* **DESCRIPTION OF THE TASK**:
The entries are to be repeated verbatim, with nothing left out.

Data extracted from a collection:
########

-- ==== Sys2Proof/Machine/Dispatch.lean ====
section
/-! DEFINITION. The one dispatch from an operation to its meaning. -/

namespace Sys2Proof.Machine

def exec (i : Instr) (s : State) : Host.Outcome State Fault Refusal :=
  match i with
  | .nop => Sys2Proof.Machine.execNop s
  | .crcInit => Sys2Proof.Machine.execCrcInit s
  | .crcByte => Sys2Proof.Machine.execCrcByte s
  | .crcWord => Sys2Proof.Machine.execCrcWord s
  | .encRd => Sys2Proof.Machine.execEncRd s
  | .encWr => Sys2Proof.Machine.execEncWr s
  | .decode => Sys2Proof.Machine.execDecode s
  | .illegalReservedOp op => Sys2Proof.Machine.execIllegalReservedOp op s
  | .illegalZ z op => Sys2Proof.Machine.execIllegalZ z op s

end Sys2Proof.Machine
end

########

* **ANSWER TO THE EXERCISE**:
-- ==== Sys2Proof/Machine/Dispatch.lean ====
section
/-! DEFINITION. The one dispatch from an operation to its meaning. -/

namespace Sys2Proof.Machine

def exec (i : Instr) (s : State) : Host.Outcome State Fault Refusal :=
  match i with
  | .nop => Sys2Proof.Machine.execNop s
  | .crcInit => Sys2Proof.Machine.execCrcInit s
  | .crcByte => Sys2Proof.Machine.execCrcByte s
  | .crcWord => Sys2Proof.Machine.execCrcWord s
  | .encRd => Sys2Proof.Machine.execEncRd s
  | .encWr => Sys2Proof.Machine.execEncWr s
  | .decode => Sys2Proof.Machine.execDecode s
  | .illegalReservedOp op => Sys2Proof.Machine.execIllegalReservedOp op s
  | .illegalZ z op => Sys2Proof.Machine.execIllegalZ z op s

end Sys2Proof.Machine
end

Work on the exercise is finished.